== Problem to solve ==
Print the lines that run from the line with "s * pb(pa). -/" to the line with "l.dir * ((l.da", keeping both end lines, exactly as they appear in the entries below, and nothing else.
■ ■ ■
-- ==== Sys2Proof/Certificates/Slice0/Obligations.lean ====
section
/-! DEFINITION. The statements for the provers. `R<n>` is a rule of spec/; "log <n>" is an entry of
notes/assumptions. The words defined first are only used to write statements. -/

namespace Sys2Proof.Machine

/-- The 22 registers of 10_state.md R23 that stand at one offset each, as the table of the rule lists them. -/
def portMap : List (Nat × Reg) :=
  [(0x000, .cmd), (0x004, .status), (0x008, .ctrl), (0x00C, .fcmd), (0x010, .tileBase), (0x014, .tileX),
   (0x018, .tileY), (0x01C, .tileW), (0x020, .tileH), (0x024, .tileStride), (0x030, .x0), (0x034, .y0),
   (0x038, .x1), (0x03C, .y1), (0x040, .x2), (0x044, .y2), (0x048, .color), (0x04C, .alpha), (0x050, .dpix),
   (0x054, .ca), (0x058, .cb), (0x05C, .res), (0x080, .zn)]

/-- How many bits of a read-write register are stored (the table of R23). -/
def storedBits : Reg → Nat
  | .tileX | .tileY | .tileW | .tileH | .tileStride | .dpix => 16
  | .color => 24
  | .alpha => 8
  | .zn => 3
  | _ => 32

/-- What a read of a read-write register returns after `v` has been written to it (R23). -/
def readBack (r : Reg) (v : Word) : Word :=
  if r = .tileX ∨ r = .tileY then (v.setWidth 16).signExtend 32
  else BitVec.ofNat 32 (v.toNat % 2 ^ storedBits r)

/-- Red, green, blue of an RGB888 value, as numbers 0 to 255 (41_color_blend.md R75). -/
def redOf (c : Color) : Int := c.toNat / 65536
def greenOf (c : Color) : Int := c.toNat / 256 % 256
def blueOf (c : Color) : Int := c.toNat % 256

/-- Red, green, blue of a stored pixel, widened to 0 to 255 (41_color_blend.md R76, R78). -/
def wideRed (p : Pixel) : Int := (p.toNat / 2048) * 8 + (p.toNat / 2048) / 4
def wideGreen (p : Pixel) : Int := (p.toNat / 32 % 64) * 4 + (p.toNat / 32 % 64) / 16
def wideBlue (p : Pixel) : Int := (p.toNat % 32) * 8 + (p.toNat % 32) / 4

/-- Three channels 0 to 255 as the number of an RGB565 pixel (41_color_blend.md R77). -/
def packed (r g b : Int) : Int := r / 8 * 2048 + g / 4 * 32 + b / 8

/-- One channel of the blend (41_color_blend.md R79). -/
def mixed (dv sv a : Int) : Int := dv + Int.tdiv ((sv - dv) * a) 255

/-- The points of row `y` from column `x0` to column `x1`, in increasing x. -/
def rowPoints (x0 x1 y : Int) : List Point := (intRange x0 x1).map fun x => ⟨x, y⟩

/-- The minor index of R106 at major index `pa`: the closed form of the stepper, s * pb(pa). -/
def nearestMinor (l : AxisLine) (pa : Int) : Int :=
  l.dir * ((l.da * (l.dir * l.b0) + l.adb * (256 * pa - l.a0) + 128 * l.da) / (256 * l.da))

/-- The pixels of a slanted line by the closed form, in increasing major index (43_line.md R106). -/
def nearestPixels (l : AxisLine) : List Point :=
  (intRange (iround l.a0) (iround l.a1)).map fun pa => axisPixel l.steep pa (nearestMinor l pa)

/-- The two plots of an antialiased column: pixel index `acc >> 16` with weight `wLow`, the next with `wHigh`. -/
def columnPair (steep : Bool) (column acc wLow wHigh : Int) : List (Point × Int) :=
  [(axisPixel steep column (acc / 65536), wLow), (axisPixel steep column (acc / 65536 + 1), wHigh)]

/-- The plots of LINE.AA by R110 to R112, with the accumulator of the k-th main-loop column in closed form. -/
def aaLinePlots (l : AxisLine) : List (Point × Int) :=
  let g := (l.b1 - l.b0) * 65536 / (l.a1 - l.a0)
  let xe1 := (l.a0 + 128) / 256
  let xe2 := (l.a1 + 128) / 256
  let ye1 := l.b0 * 256 + g * (256 * xe1 - l.a0) / 256
  let ye2 := l.b1 * 256 + g * (256 * xe2 - l.a1) / 256
  let f1 := ye1 / 256 % 256
  let f2 := ye2 / 256 % 256
  let gap1 := 256 - (l.a0 + 128) % 256
  let gap2 := (l.a1 + 128) % 256
  columnPair l.steep xe1 ye1 ((255 - f1) * gap1 / 256) (f1 * gap1 / 256)
    ++ columnPair l.steep xe2 ye2 ((255 - f2) * gap2 / 256) (f2 * gap2 / 256)
    ++ (List.range (xe2 - xe1 - 1).toNat).flatMap fun (k : Nat) =>
      let acc := ye1 + (k + 1) * g
      columnPair l.steep (xe1 + 1 + k) acc (255 - acc / 256 % 256) (acc / 256 % 256)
■ ■ ■
== Solved problem ==
/-- The minor index of R106 at major index `pa`: the closed form of the stepper, s * pb(pa). -/
def nearestMinor (l : AxisLine) (pa : Int) : Int :=
  l.dir * ((l.da * (l.dir * l.b0) + l.adb * (256 * pa - l.a0) + 128 * l.da) / (256 * l.da))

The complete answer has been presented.